[Your assignment]
The lines to repeat are those below from the one containing "while armed. -/" down to the one containing "some kind =>", both included; reproduce them exactly and nothing else.

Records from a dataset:

_ _ _ _ _ _ _

-- ==== Sys2Proof/Machine/Connection.lean ====
section
/-! DEFINITION. The ConnectionStateMachine (44_connection.md): what each input event does in each connection
state. A cell the spec calls "no effect" changes nothing (R230; DESIGN CHOICE between the two treatments it
allows, entry 8). -/

namespace Sys2Proof.Machine

/-- `create C, D, H, A` (R232, 70_reset_and_hazards.md R342). -/
def State.createDecoder (s : State) : State :=
  { s with c := .created, d := .created, h := .created, a := .created }

/-- `HS_REQUEST` (R232). -/
def hsRequest (method : Bytes) (headers : Headers) (s : State) : Outcome :=
  match s.k.state with
  | .connecting =>
    let r := negotiate s.cfg s.sha method headers
    let s := { s with sha := r.2 }
    match r.1 with
    | .accept value =>
      .next (((s.txWrite (response101 value)).createDecoder.setConn .opened).emit .connectionOpened)
    | .reject status extra => .next (s.txWrite (responseError status extra)).txEnd.enterClosed
  | .opened => .next s
  | .closing => .next s
  | .closed => .next s

/-- `RX_CHUNK` (R233, R234, R235, R247). -/
def rxChunk (bytes : Bytes) (s : State) : Outcome :=
  match s.k.state with
  | .connecting => .next s
  | .opened => drain { s with c := s.c.append bytes }
  | .closing => drain { s with c := s.c.append bytes }
  | .closed => .next s

/-- `RX_END` (R239, R240). In CONNECTING it closes the connection with no output, as the table R230 and R239
say; the last sentence of 10_state.md R45 says otherwise (DEDUCED, entry 22). -/
def rxEnd (s : State) : Outcome :=
  match s.k.state with
  | .connecting => .next s.enterClosed
  | .opened => .next s.txEnd.enterClosed
  | .closing => .next s.txEnd.enterClosed
  | .closed => .next s

/-- `RX_ERROR` (R241): no `TX.end()` on a failed socket. In CONNECTING it closes the connection with no output,
as the table R230 and R241 say, against the last sentence of 10_state.md R45 (DEDUCED, entry 22). -/
def rxError (s : State) : Outcome :=
  match s.k.state with
  | .connecting => .next s.enterClosed
  | .opened => .next (s.emit (.error .transportError)).enterClosed
  | .closing => .next (s.emit (.error .transportError)).enterClosed
  | .closed => .next s

/-- `TIMER_EXPIRE` (R243): only in CLOSING and only while armed. -/
def timerExpire (s : State) : Outcome :=
  match s.k.state with
  | .connecting => .next s
  | .opened => .next s
  | .closing => if s.k.timerArmed then .next s.txEnd.enterClosed else .next s
  | .closed => .next s

/-- Drive the level `RX_PAUSE` (R245, R246): the trace shows a change of level only (DEDUCED, entry 9). -/
def drivePause (level : Bool) (s : State) : State :=
  if s.k.paused = level then s else (s.setPaused level).output (.rxPause level)

/-- `PAUSE` (R245) and `RESUME` (R246). -/
def pauseResume (level : Bool) (s : State) : Outcome :=
  match s.k.state with
  | .connecting => .next s
  | .opened => .next (drivePause level s)
  | .closing => .next (drivePause level s)
  | .closed => .next s

/-- Run frames one after another, stopping at the first that does not give a next state. -/
def execAll : List Instr → State → Outcome
  | [], s => .next s
  | i :: rest, s =>
    match exec i s with
    | .next s' => execAll rest s'
    | o => o

/-- `SEND_MESSAGE` (43_encoder.md R206, R207, R214): without effect outside OPEN, for an opcode other than
text or binary, a payload of `2^63` bytes or more, or fragments of 0 bytes. -/
def sendMessage (op : BitVec 4) (payload : Bytes) (frag : Option Nat) (s : State) : Outcome :=
  match sendKind op with
  | none => .next s
  | some kind =>
    if s.isOpen && sendFits payload then
      match frag with
      | none => exec (messageFrame kind true payload) s
      | some f => if f = 0 then .next s else execAll (fragments kind payload f) s
    else .next s

/-- `SEND_PING` (43_encoder.md R208). -/
def sendPing (payload : Bytes) (s : State) : Outcome := exec (.txPing payload) s

/-- `SEND_PONG` (43_encoder.md R209). -/
def sendPong (payload : Bytes) (s : State) : Outcome := exec (.txPong payload) s

/-- `CLOSE` (R237, 43_encoder.md R211): the code is always there, the reason has at most 123 bytes of
UTF-8. -/
def closeCommand (code : U16) (reason : Bytes) (s : State) : Outcome :=
  if reason.length ≤ 123 && utf8Wellformed reason then exec (.txClose (codeBytes code ++ reason)) s
  else .next s

/-- The model's own encoder port: run the transmitted frame these bytes are, if they are exactly one; any other
bytes, a frame with MASK = 1 among them, have no effect (DESIGN CHOICE, entry 5). -/
def txFrameInput (bytes : Bytes) (s : State) : Outcome :=
  match decodeTx bytes with
  | .ok (i, []) => exec i s
  | .ok (_, _ :: _) => .next s
  | .error _ => .next s

/-- One input event (10_state.md R49, R230). -/
def handleInput (input : Input) (s : State) : Outcome :=
  match input with
  | .hsRequest method headers => hsRequest method headers s
  | .rxChunk bytes => rxChunk bytes s
  | .rxEnd => rxEnd s
  | .rxError => rxError s
  | .timerExpire => timerExpire s
  | .sendMessage op payload frag => sendMessage op payload frag s
  | .sendPing payload => sendPing payload s
  | .sendPong payload => sendPong payload s
  | .close code reason => closeCommand code reason s
  | .pause => pauseResume true s
  | .resume => pauseResume false s
  | .txFrame bytes => txFrameInput bytes s

/-- Take the oldest input event and process it to completion (00_scope.md R11). Without one the connection
waits: nothing changes (44_connection.md R248, entry 7). -/
def takeInput (s : State) : Outcome :=
  match s.inputs with
  | [] => .next s
  | input :: rest => handleInput input { s with inputs := rest }

end Sys2Proof.Machine
end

_ _ _ _ _ _ _

[Reply]
/-- `TIMER_EXPIRE` (R243): only in CLOSING and only while armed. -/
def timerExpire (s : State) : Outcome :=
  match s.k.state with
  | .connecting => .next s
  | .opened => .next s
  | .closing => if s.k.timerArmed then .next s.txEnd.enterClosed else .next s
  | .closed => .next s

/-- Drive the level `RX_PAUSE` (R245, R246): the trace shows a change of level only (DEDUCED, entry 9). -/
def drivePause (level : Bool) (s : State) : State :=
  if s.k.paused = level then s else (s.setPaused level).output (.rxPause level)

/-- `PAUSE` (R245) and `RESUME` (R246). -/
def pauseResume (level : Bool) (s : State) : Outcome :=
  match s.k.state with
  | .connecting => .next s
  | .opened => .next (drivePause level s)
  | .closing => .next (drivePause level s)
  | .closed => .next s

/-- Run frames one after another, stopping at the first that does not give a next state. -/
def execAll : List Instr → State → Outcome
  | [], s => .next s
  | i :: rest, s =>
    match exec i s with
    | .next s' => execAll rest s'
    | o => o

/-- `SEND_MESSAGE` (43_encoder.md R206, R207, R214): without effect outside OPEN, for an opcode other than
text or binary, a payload of `2^63` bytes or more, or fragments of 0 bytes. -/
def sendMessage (op : BitVec 4) (payload : Bytes) (frag : Option Nat) (s : State) : Outcome :=
  match sendKind op with
  | none => .next s
  | some kind =>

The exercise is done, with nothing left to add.